■ **Task description**: Only the lines from the one containing "pciId := BitVec.ofNat" to the end of the records belong in the output; print them exactly.

■ **Records for this exercise**:
-- ==== Sys2Proof/Machine/GateModes.lean ====
section
/-! DEFINITION. The commands on the device itself and what completes them: modes, REST, the supply setpoint, firmware, the management transports (13 R418, R430; 14 R439 to R446; 18 R533 to R538; 19 R553). -/

namespace Sys2Proof.Machine

/-- Byte of a slot of boot flash; a byte not listed is 0. -/
def flashByte (m : SMap Byte) (i : Nat) : Byte := mget m i 0

/-- A little-endian field of a slot (18 R534). -/
def flashField (m : SMap Byte) (off : Nat) : Nat → Nat
  | 0 => 0
  | n + 1 => flashField m off n + 256 ^ n * (flashByte m (off + n)).toNat

/-- Bytes of a slot: 112 MiB (18 R533). -/
def slotSize : Nat := 0x7000000

/-- A section lies in the slot and is at most `lim` bytes long. -/
def sectionOk (m : SMap Byte) (off lim : Nat) : Bool :=
  decide (flashField m (off + 4) 4 ≤ lim ∧ flashField m off 4 + flashField m (off + 4) 4 ≤ slotSize)

/-- The values of a slot header lie in their ranges (18 R534). -/
def hdrOk (m : SMap Byte) : Bool :=
  let z (off n : Nat) : Bool := flashField m off n == 0
  flashField m 0 4 == 0x544F4F42 && flashField m 4 2 == 1 && decide (flashField m 6 2 ≤ 1)
    && sectionOk m 16 0x200000 && sectionOk m 24 0x4000000 && sectionOk m 32 0x400000
    && decide (650 ≤ flashField m 68 2 ∧ flashField m 68 2 ≤ 950 ∧ flashField m 68 2 % 5 = 0)
    && (List.range 64).all (fun i => decide (flashField m (72 + 2 * i) 2 < 0x2000))
    && flashField m 200 8 % granBytes == 0
    && decide (20 ≤ flashField m 274 1 ∧ flashField m 274 1 ≤ 36) && decide (12 ≤ flashField m 275 1 ∧ flashField m 275 1 ≤ 24)
    && z 12 4 && z 40 24 && z 67 1 && z 70 2 && z 280 8 && z 384 32

/-- The header of a slot (18 R534). -/
def hdrOf (m : SMap Byte) : SlotHdr where
  debug := (flashField m 6 2).testBit 0
  fwVersion := BitVec.ofNat 32 (flashField m 8 4)
  hvOff := flashField m 24 4
  hvLen := flashField m 28 4
  safeLen := flashField m 36 4
  rate := flashField m 64 2
  org := BitVec.ofNat 8 (flashField m 66 1)
  vddSet := flashField m 68 2
  lanes := BitVec.ofNat 1024 (flashField m 72 128)
  loadPa := flashField m 200 8
  entry := BitVec.ofNat 64 (flashField m 208 8)
  range := flashField m 216 8
  safeStatic := BitVec.ofNat 16 (flashField m 272 2)
  pfBarK := flashField m 274 1
  vfBarK := flashField m 275 1
  pciId := BitVec.ofNat 32 (flashField m 276 4)

/-- The bytes of a slot: false slot A, true slot B. -/
def slotOfFlash (f : Flash) (b : Bool) : SMap Byte := if b then f.slotB else f.slotA

/-- A virtual core begins at H at the start of SERVICE: PC at the entry, g1 its number, g2 the base of the load range (14 R441). -/
def beginCore (s : State) (vc : Vc) : State :=
  let entry : W64 := match s.dev.hdr with
    | some h => h.entry
    | none => 0
  let a0 : Arch := { pc := entry }
  let a := gWrite (gWrite a0 1 (vc.setWidth 64)) 2 (BitVec.ofNat 64 (loadRange s).1)
  s.updCore vc (fun c => { c with arch := a, spec := a, started := true, entry := true, blockC := some entry })

/-- MODE_SET(SERVICE) reaches its instant T: every virtual core begins, lanes 1 to 63 are served, AFAIL is released (12 R396; 14 R441). -/
def startService (s : State) (lane : LaneNo) : State :=
  let s1 := s.reach (s.qz.time + 5000)
  let s2 := s1.allCores.foldl beginCore s1
  let s3 := ((List.range 63).map (fun i => BitVec.ofNat 6 (i + 1))).foldl
    (fun t n => let l := t.lane n; t.setLane n { l with busy := false }) s2
  let s4 : State := { s3 with
    arb := { s3.arb with afailOut := false }, dev := { s3.dev with mode := .service }, gate := { s3.gate with modeReq := none } }
  replyDone s4 lane 0 s4.qz.time 0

■ **Answer section**:
  pciId := BitVec.ofNat 32 (flashField m 276 4)

/-- The bytes of a slot: false slot A, true slot B. -/
def slotOfFlash (f : Flash) (b : Bool) : SMap Byte := if b then f.slotB else f.slotA

/-- A virtual core begins at H at the start of SERVICE: PC at the entry, g1 its number, g2 the base of the load range (14 R441). -/
def beginCore (s : State) (vc : Vc) : State :=
  let entry : W64 := match s.dev.hdr with
    | some h => h.entry
    | none => 0
  let a0 : Arch := { pc := entry }
  let a := gWrite (gWrite a0 1 (vc.setWidth 64)) 2 (BitVec.ofNat 64 (loadRange s).1)
  s.updCore vc (fun c => { c with arch := a, spec := a, started := true, entry := true, blockC := some entry })

/-- MODE_SET(SERVICE) reaches its instant T: every virtual core begins, lanes 1 to 63 are served, AFAIL is released (12 R396; 14 R441). -/
def startService (s : State) (lane : LaneNo) : State :=
  let s1 := s.reach (s.qz.time + 5000)
  let s2 := s1.allCores.foldl beginCore s1
  let s3 := ((List.range 63).map (fun i => BitVec.ofNat 6 (i + 1))).foldl
    (fun t n => let l := t.lane n; t.setLane n { l with busy := false }) s2
  let s4 : State := { s3 with
    arb := { s3.arb with afailOut := false }, dev := { s3.dev with mode := .service }, gate := { s3.gate with modeReq := none } }
  replyDone s4 lane 0 s4.qz.time 0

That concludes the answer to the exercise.